Tuesday, October 3, 2017

Stephen King and his Personal Failures



In 1966, Stephen King got drunk for the first time on a two-dollar bottle of whiskey in Washington, kicking off a two-decade love-hate-mostly-hate relationship with addictive substances that nearly destroyed him and his family (King, 87). In the shadow of this addiction, King became one of the most famous authors in the country. Fueled by drugs and alcohol King wrote some of the defining stories of modern horror, many of which still capture the attention of millions through their film adaptations (including the smashing success of IT this year). Although King has been sober since the the late '80s, his whole career has been defined by the years he spent in the shadow of addiction.

In the article "Accept Defeat: The Neuroscience of Screwing up" Jonah Lehrer says that "not all date is created equal...we see what we want to see and disregard the rest" (Lehrer). So too did King disregard the alcoholism that was brewing inside him. He would "build defenses like the Dutch build dikes" (94), an idea consistent with Lehrer's "delete key" that hides meaningful information that the brain does not want to see. So too did Freud write about the repression of uncomfortable truths deep in the subconscious. The key to Freud's work was repressions, "the process (defense mechanism) whereby certain potentially upsetting notions are withheld from consciousness" (Gardner, 61).

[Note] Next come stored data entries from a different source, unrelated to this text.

-- ==== Sys2Proof/Syntax.lean ====
section
/-! DEFINITION. The instructions: one constructor per row of spec/opcode_table.json. Ten host operations (format HOSTCMD, 30_encoding.md R110, R111) and seven command frames (format SDFRAME, R116, R119). -/

namespace Sys2Proof

/-- One row of the opcode table. The operands are the fields of the row's own encoding; what a host
operation reads besides (ARG, the name) it takes from the operand latches (R112). -/
inductive Instr where
  /-- INIT, OPC 0x01 (R186). -/
  | init
  /-- SENDCMD, OPC 0x02: IDX `w[13:8]`, RTYPE `w[17:16]`, CHK `w[31:24]` (R110, R190). -/
  | sendcmd (idx : BitVec 6) (rtype : BitVec 2) (chk : Byte)
  /-- RDBLK, OPC 0x03 (R195). -/
  | rdblk
  /-- MOUNT, OPC 0x04 (R210). -/
  | mount
  /-- C2S, OPC 0x05 (R221). -/
  | c2s
  /-- NORM, OPC 0x06 (R231). -/
  | norm
  /-- RDFILE, OPC 0x07 (R240). -/
  | rdfile
  /-- DECR1, OPC 0x08 (R262). -/
  | decr1
  /-- DECR3, OPC 0x09 (R264). -/
  | decr3
  /-- DECR7, OPC 0x0A (R266). -/
  | decr7
  /-- The frame of CMD0 GO_IDLE_STATE (R119, R182). -/
  | cmd0
  /-- The frame of CMD8 SEND_IF_COND (R119, R183). -/
  | cmd8
  /-- The frame of CMD55 APP_CMD (R119, R184). -/
  | cmd55
  /-- The frame of ACMD41 SD_SEND_OP_COND (R119, R184). -/
  | acmd41
  /-- The frame of CMD58 READ_OCR (R119, R185). -/
  | cmd58
  /-- The frame of CMD17 READ_SINGLE_BLOCK with its sector number (R119, R170). -/
  | cmd17 (sector : Word)
  /-- Any other frame (R116, R150): command index, argument, and the checksum operand without its stop bit. -/
  | sdframe (idx : BitVec 6) (arg : Word) (chk : Byte)
  deriving DecidableEq, Repr

end Sys2Proof
end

Stephen King is unique, however, because he is a writer, constantly calling on his subconscious to combine latent ideas into new stories grounded in the human experience. Thus, King wrote The Shining, the story of an alcoholic author who loses control of himself and begins hurting those whom he loves most. By his own admission, King "had written The Shining "without even realizing that I was writing about myself" (King, 95). As we learned in class, Steve Jobs spent his whole life gathering information, on typography for example, for no reason until it became relevant to his career years later. Stephen King went one further layer into the unconscious mind; he was learning things about himself without realizing it and incorporating those lessons into his writings in a way that appealed to vast audiences with no experiences of the struggles King was going through. Image result for stephen king desk
A final story on King's relationship with his addiction. In 1981, he bought a massive oak desk like he dreamed of owning his whole writing career. For six years, he wrote at that desk, drunk or high, "like a captain in charge of a voyage to nowhere" (King, 100). The desk was huge, it dominated the whole study, but when he got sober King realized that it was a monument to his failure to notice the obvious facts in front of him. He converted the room to a den, invited his family to spend time there, and re-evaluated his life. King ultimately came to the conclusion that he needed to override Lehrer's "delete key" for the good things in life that had also gone unappreciated in his decades of addiction.

Citations
Stephen King On Writing, 1999
Howard Gardener, Creating Minds 1993
Jonah Lehrer, "Accept Defeat: The Neuroscience of Screwing Up" Wired, 12.29.09

2 comments:

  1. I really like your connection between King, Freud, and Lehrer. Both creatives support Lehrer's idea of repression into the subconscious. Since Freud did actually publish work on the subconscious, I believe some of his theories were specifically made to bring out his own issues that were hidden there, such as Oedipus complex. In the same way that King used his movies to realize some of his own faults, Freud created an entire method of psychoanalysis, helping his patients but also significantly helping himself realize uncomfortable realities from the subconscious.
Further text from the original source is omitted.